@[simp] theorem State.updIch_regs (f : IchSt → IchSt) : (s.updIch f).regs = s.regs := rfl
@[simp] theorem State.updIch_acc (f : IchSt → IchSt) : (s.updIch f).acc = s.acc := rfl
@[simp] theorem State.updIch_soot (f : IchSt → IchSt) : (s.updIch f).soot = s.soot := rfl
@[simp] theorem State.updIch_hrt (f : IchSt → IchSt) : (s.updIch f).hrt = s.hrt := rfl
@[simp] theorem State.updIch_kdl (f : IchSt → IchSt) : (s.updIch f).kdl = s.kdl := rfl
@[simp] theorem State.updIch_mode (f : IchSt → IchSt) : (s.updIch f).mode = s.mode := rfl
@[simp] theorem State.updIch_dmp (f : IchSt → IchSt) : (s.updIch f).dmp = s.dmp := rfl
@[simp] theorem State.updIch_tick (f : IchSt → IchSt) : (s.updIch f).tick = s.tick := rfl
@[simp] theorem State.updIch_and (f : IchSt → IchSt) : (s.updIch f).and = s.and := rfl
@[simp] theorem State.updIch_jnl (f : IchSt → IchSt) : (s.updIch f).jnl = s.jnl := rfl
@[simp] theorem State.updIch_crl (f : IchSt → IchSt) : (s.updIch f).crl = s.crl := rfl
@[simp] theorem State.updIch_pool (f : IchSt → IchSt) : (s.updIch f).pool = s.pool := rfl
@[simp] theorem State.updIch_ports (f : IchSt → IchSt) : (s.updIch f).ports = s.ports := rfl
@[simp] theorem State.updIch_bel (f : IchSt → IchSt) : (s.updIch f).bel = s.bel := rfl
@[simp] theorem State.updIch_wins (f : IchSt → IchSt) : (s.updIch f).wins = s.wins := rfl
@[simp] theorem State.updIch_stoves (f : IchSt → IchSt) : (s.updIch f).stoves = s.stoves := rfl
@[simp] theorem State.updIch_ddx (f : IchSt → IchSt) : (s.updIch f).ddx = s.ddx := rfl
@[simp] theorem State.updIch_keys (f : IchSt → IchSt) : (s.updIch f).keys = s.keys := rfl
@[simp] theorem State.updIch_drv (f : IchSt → IchSt) : (s.updIch f).drv = s.drv := rfl
@[simp] theorem State.updIch_fwq (f : IchSt → IchSt) : (s.updIch f).fwq = s.fwq := rfl
@[simp] theorem State.updIch_heldItems (f : IchSt → IchSt) : (s.updIch f).heldItems = s.heldItems := rfl
@[simp] theorem State.updIch_ddr (f : IchSt → IchSt) : (s.updIch f).ddr = s.ddr := rfl
@[simp] theorem State.updIch_grates (f : IchSt → IchSt) : (s.updIch f).grates = s.grates := rfl
@[simp] theorem State.updIch_rsram (f : IchSt → IchSt) : (s.updIch f).rsram = s.rsram := rfl
@[simp] theorem State.updIch_agentq (f : IchSt → IchSt) : (s.updIch f).agentq = s.agentq := rfl
@[simp] theorem State.updIch_out (f : IchSt → IchSt) : (s.updIch f).out = s.out := rfl
@[simp] theorem State.updIch_freeCtr (f : IchSt → IchSt) : (s.updIch f).freeCtr = s.freeCtr := rfl
@[simp] theorem State.updIch_pending (f : IchSt → IchSt) : (s.updIch f).pending = s.pending := rfl
@[simp] theorem State.get_updIch (f : IchSt → IchSt) (g : Fld) : (s.updIch f).get g = s.get g := rfl
@[simp] theorem State.updIch_same (f : IchSt → IchSt) : (s.updIch f).ich = f s.ich := rfl

@[simp] theorem State.updKeys_regs (f : KeySt → KeySt) : (s.updKeys f).regs = s.regs := rfl
@[simp] theorem State.updKeys_acc (f : KeySt → KeySt) : (s.updKeys f).acc = s.acc := rfl
@[simp] theorem State.updKeys_soot (f : KeySt → KeySt) : (s.updKeys f).soot = s.soot := rfl
@[simp] theorem State.updKeys_hrt (f : KeySt → KeySt) : (s.updKeys f).hrt = s.hrt := rfl
@[simp] theorem State.updKeys_kdl (f : KeySt → KeySt) : (s.updKeys f).kdl = s.kdl := rfl
@[simp] theorem State.updKeys_mode (f : KeySt → KeySt) : (s.updKeys f).mode = s.mode := rfl
@[simp] theorem State.updKeys_dmp (f : KeySt → KeySt) : (s.updKeys f).dmp = s.dmp := rfl
@[simp] theorem State.updKeys_tick (f : KeySt → KeySt) : (s.updKeys f).tick = s.tick := rfl
@[simp] theorem State.updKeys_and (f : KeySt → KeySt) : (s.updKeys f).and = s.and := rfl
@[simp] theorem State.updKeys_jnl (f : KeySt → KeySt) : (s.updKeys f).jnl = s.jnl := rfl
@[simp] theorem State.updKeys_crl (f : KeySt → KeySt) : (s.updKeys f).crl = s.crl := rfl
@[simp] theorem State.updKeys_pool (f : KeySt → KeySt) : (s.updKeys f).pool = s.pool := rfl
@[simp] theorem State.updKeys_ports (f : KeySt → KeySt) : (s.updKeys f).ports = s.ports := rfl
@[simp] theorem State.updKeys_bel (f : KeySt → KeySt) : (s.updKeys f).bel = s.bel := rfl
@[simp] theorem State.updKeys_wins (f : KeySt → KeySt) : (s.updKeys f).wins = s.wins := rfl
@[simp] theorem State.updKeys_stoves (f : KeySt → KeySt) : (s.updKeys f).stoves = s.stoves := rfl
@[simp] theorem State.updKeys_ddx (f : KeySt → KeySt) : (s.updKeys f).ddx = s.ddx := rfl
@[simp] theorem State.updKeys_ich (f : KeySt → KeySt) : (s.updKeys f).ich = s.ich := rfl
@[simp] theorem State.updKeys_drv (f : KeySt → KeySt) : (s.updKeys f).drv = s.drv := rfl
@[simp] theorem State.updKeys_fwq (f : KeySt → KeySt) : (s.updKeys f).fwq = s.fwq := rfl
@[simp] theorem State.updKeys_heldItems (f : KeySt → KeySt) : (s.updKeys f).heldItems = s.heldItems := rfl
@[simp] theorem State.updKeys_ddr (f : KeySt → KeySt) : (s.updKeys f).ddr = s.ddr := rfl
@[simp] theorem State.updKeys_grates (f : KeySt → KeySt) : (s.updKeys f).grates = s.grates := rfl
@[simp] theorem State.updKeys_rsram (f : KeySt → KeySt) : (s.updKeys f).rsram = s.rsram := rfl
@[simp] theorem State.updKeys_agentq (f : KeySt → KeySt) : (s.updKeys f).agentq = s.agentq := rfl
@[simp] theorem State.updKeys_out (f : KeySt → KeySt) : (s.updKeys f).out = s.out := rfl
@[simp] theorem State.updKeys_freeCtr (f : KeySt → KeySt) : (s.updKeys f).freeCtr = s.freeCtr := rfl
@[simp] theorem State.updKeys_pending (f : KeySt → KeySt) : (s.updKeys f).pending = s.pending := rfl
@[simp] theorem State.get_updKeys (f : KeySt → KeySt) (g : Fld) : (s.updKeys f).get g = s.get g := rfl
@[simp] theorem State.updKeys_same (f : KeySt → KeySt) : (s.updKeys f).keys = f s.keys := rfl

@[simp] theorem State.updKdl_regs (f : KdlSt → KdlSt) : (s.updKdl f).regs = s.regs := rfl
@[simp] theorem State.updKdl_acc (f : KdlSt → KdlSt) : (s.updKdl f).acc = s.acc := rfl
@[simp] theorem State.updKdl_soot (f : KdlSt → KdlSt) : (s.updKdl f).soot = s.soot := rfl
@[simp] theorem State.updKdl_hrt (f : KdlSt → KdlSt) : (s.updKdl f).hrt = s.hrt := rfl
@[simp] theorem State.updKdl_mode (f : KdlSt → KdlSt) : (s.updKdl f).mode = s.mode := rfl
@[simp] theorem State.updKdl_dmp (f : KdlSt → KdlSt) : (s.updKdl f).dmp = s.dmp := rfl
@[simp] theorem State.updKdl_tick (f : KdlSt → KdlSt) : (s.updKdl f).tick = s.tick := rfl
@[simp] theorem State.updKdl_and (f : KdlSt → KdlSt) : (s.updKdl f).and = s.and := rfl
@[simp] theorem State.updKdl_jnl (f : KdlSt → KdlSt) : (s.updKdl f).jnl = s.jnl := rfl
@[simp] theorem State.updKdl_crl (f : KdlSt → KdlSt) : (s.updKdl f).crl = s.crl := rfl
@[simp] theorem State.updKdl_pool (f : KdlSt → KdlSt) : (s.updKdl f).pool = s.pool := rfl
@[simp] theorem State.updKdl_ports (f : KdlSt → KdlSt) : (s.updKdl f).ports = s.ports := rfl
@[simp] theorem State.updKdl_bel (f : KdlSt → KdlSt) : (s.updKdl f).bel = s.bel := rfl
@[simp] theorem State.updKdl_wins (f : KdlSt → KdlSt) : (s.updKdl f).wins = s.wins := rfl
@[simp] theorem State.updKdl_stoves (f : KdlSt → KdlSt) : (s.updKdl f).stoves = s.stoves := rfl
@[simp] theorem State.updKdl_ddx (f : KdlSt → KdlSt) : (s.updKdl f).ddx = s.ddx := rfl
@[simp] theorem State.updKdl_ich (f : KdlSt → KdlSt) : (s.updKdl f).ich = s.ich := rfl
@[simp] theorem State.updKdl_keys (f : KdlSt → KdlSt) : (s.updKdl f).keys = s.keys := rfl
@[simp] theorem State.updKdl_drv (f : KdlSt → KdlSt) : (s.updKdl f).drv = s.drv := rfl
@[simp] theorem State.updKdl_fwq (f : KdlSt → KdlSt) : (s.updKdl f).fwq = s.fwq := rfl
@[simp] theorem State.updKdl_heldItems (f : KdlSt → KdlSt) : (s.updKdl f).heldItems = s.heldItems := rfl
@[simp] theorem State.updKdl_ddr (f : KdlSt → KdlSt) : (s.updKdl f).ddr = s.ddr := rfl
@[simp] theorem State.updKdl_grates (f : KdlSt → KdlSt) : (s.updKdl f).grates = s.grates := rfl
@[simp] theorem State.updKdl_rsram (f : KdlSt → KdlSt) : (s.updKdl f).rsram = s.rsram := rfl
@[simp] theorem State.updKdl_agentq (f : KdlSt → KdlSt) : (s.updKdl f).agentq = s.agentq := rfl
@[simp] theorem State.updKdl_out (f : KdlSt → KdlSt) : (s.updKdl f).out = s.out := rfl
@[simp] theorem State.updKdl_freeCtr (f : KdlSt → KdlSt) : (s.updKdl f).freeCtr = s.freeCtr := rfl
@[simp] theorem State.updKdl_pending (f : KdlSt → KdlSt) : (s.updKdl f).pending = s.pending := rfl
@[simp] theorem State.get_updKdl (f : KdlSt → KdlSt) (g : Fld) : (s.updKdl f).get g = s.get g := rfl
@[simp] theorem State.updKdl_same (f : KdlSt → KdlSt) : (s.updKdl f).kdl = f s.kdl := rfl

@[simp] theorem State.updAnd_regs (f : AndSt → AndSt) : (s.updAnd f).regs = s.regs := rfl
@[simp] theorem State.updAnd_acc (f : AndSt → AndSt) : (s.updAnd f).acc = s.acc := rfl
@[simp] theorem State.updAnd_soot (f : AndSt → AndSt) : (s.updAnd f).soot = s.soot := rfl
@[simp] theorem State.updAnd_hrt (f : AndSt → AndSt) : (s.updAnd f).hrt = s.hrt := rfl
@[simp] theorem State.updAnd_kdl (f : AndSt → AndSt) : (s.updAnd f).kdl = s.kdl := rfl
@[simp] theorem State.updAnd_mode (f : AndSt → AndSt) : (s.updAnd f).mode = s.mode := rfl
@[simp] theorem State.updAnd_dmp (f : AndSt → AndSt) : (s.updAnd f).dmp = s.dmp := rfl
@[simp] theorem State.updAnd_tick (f : AndSt → AndSt) : (s.updAnd f).tick = s.tick := rfl
@[simp] theorem State.updAnd_jnl (f : AndSt → AndSt) : (s.updAnd f).jnl = s.jnl := rfl
@[simp] theorem State.updAnd_crl (f : AndSt → AndSt) : (s.updAnd f).crl = s.crl := rfl
@[simp] theorem State.updAnd_pool (f : AndSt → AndSt) : (s.updAnd f).pool = s.pool := rfl
@[simp] theorem State.updAnd_ports (f : AndSt → AndSt) : (s.updAnd f).ports = s.ports := rfl
@[simp] theorem State.updAnd_bel (f : AndSt → AndSt) : (s.updAnd f).bel = s.bel := rfl
@[simp] theorem State.updAnd_wins (f : AndSt → AndSt) : (s.updAnd f).wins = s.wins := rfl
@[simp] theorem State.updAnd_stoves (f : AndSt → AndSt) : (s.updAnd f).stoves = s.stoves := rfl
@[simp] theorem State.updAnd_ddx (f : AndSt → AndSt) : (s.updAnd f).ddx = s.ddx := rfl
@[simp] theorem State.updAnd_ich (f : AndSt → AndSt) : (s.updAnd f).ich = s.ich := rfl
@[simp] theorem State.updAnd_keys (f : AndSt → AndSt) : (s.updAnd f).keys = s.keys := rfl
@[simp] theorem State.updAnd_drv (f : AndSt → AndSt) : (s.updAnd f).drv = s.drv := rfl
@[simp] theorem State.updAnd_fwq (f : AndSt → AndSt) : (s.updAnd f).fwq = s.fwq := rfl
@[simp] theorem State.updAnd_heldItems (f : AndSt → AndSt) : (s.updAnd f).heldItems = s.heldItems := rfl
@[simp] theorem State.updAnd_ddr (f : AndSt → AndSt) : (s.updAnd f).ddr = s.ddr := rfl
@[simp] theorem State.updAnd_grates (f : AndSt → AndSt) : (s.updAnd f).grates = s.grates := rfl
@[simp] theorem State.updAnd_rsram (f : AndSt → AndSt) : (s.updAnd f).rsram = s.rsram := rfl
@[simp] theorem State.updAnd_agentq (f : AndSt → AndSt) : (s.updAnd f).agentq = s.agentq := rfl
@[simp] theorem State.updAnd_out (f : AndSt → AndSt) : (s.updAnd f).out = s.out := rfl
@[simp] theorem State.updAnd_freeCtr (f : AndSt → AndSt) : (s.updAnd f).freeCtr = s.freeCtr := rfl
@[simp] theorem State.updAnd_pending (f : AndSt → AndSt) : (s.updAnd f).pending = s.pending := rfl
@[simp] theorem State.get_updAnd (f : AndSt → AndSt) (g : Fld) : (s.updAnd f).get g = s.get g := rfl
@[simp] theorem State.updAnd_same (f : AndSt → AndSt) : (s.updAnd f).and = f s.and := rfl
######
Find all lines holding the word "tick" in the records above and copy them.

@[simp] theorem State.updIch_tick (f : IchSt → IchSt) : (s.updIch f).tick = s.tick := rfl
@[simp] theorem State.updKeys_tick (f : KeySt → KeySt) : (s.updKeys f).tick = s.tick := rfl
@[simp] theorem State.updKdl_tick (f : KdlSt → KdlSt) : (s.updKdl f).tick = s.tick := rfl
@[simp] theorem State.updAnd_tick (f : AndSt → AndSt) : (s.updAnd f).tick = s.tick := rfl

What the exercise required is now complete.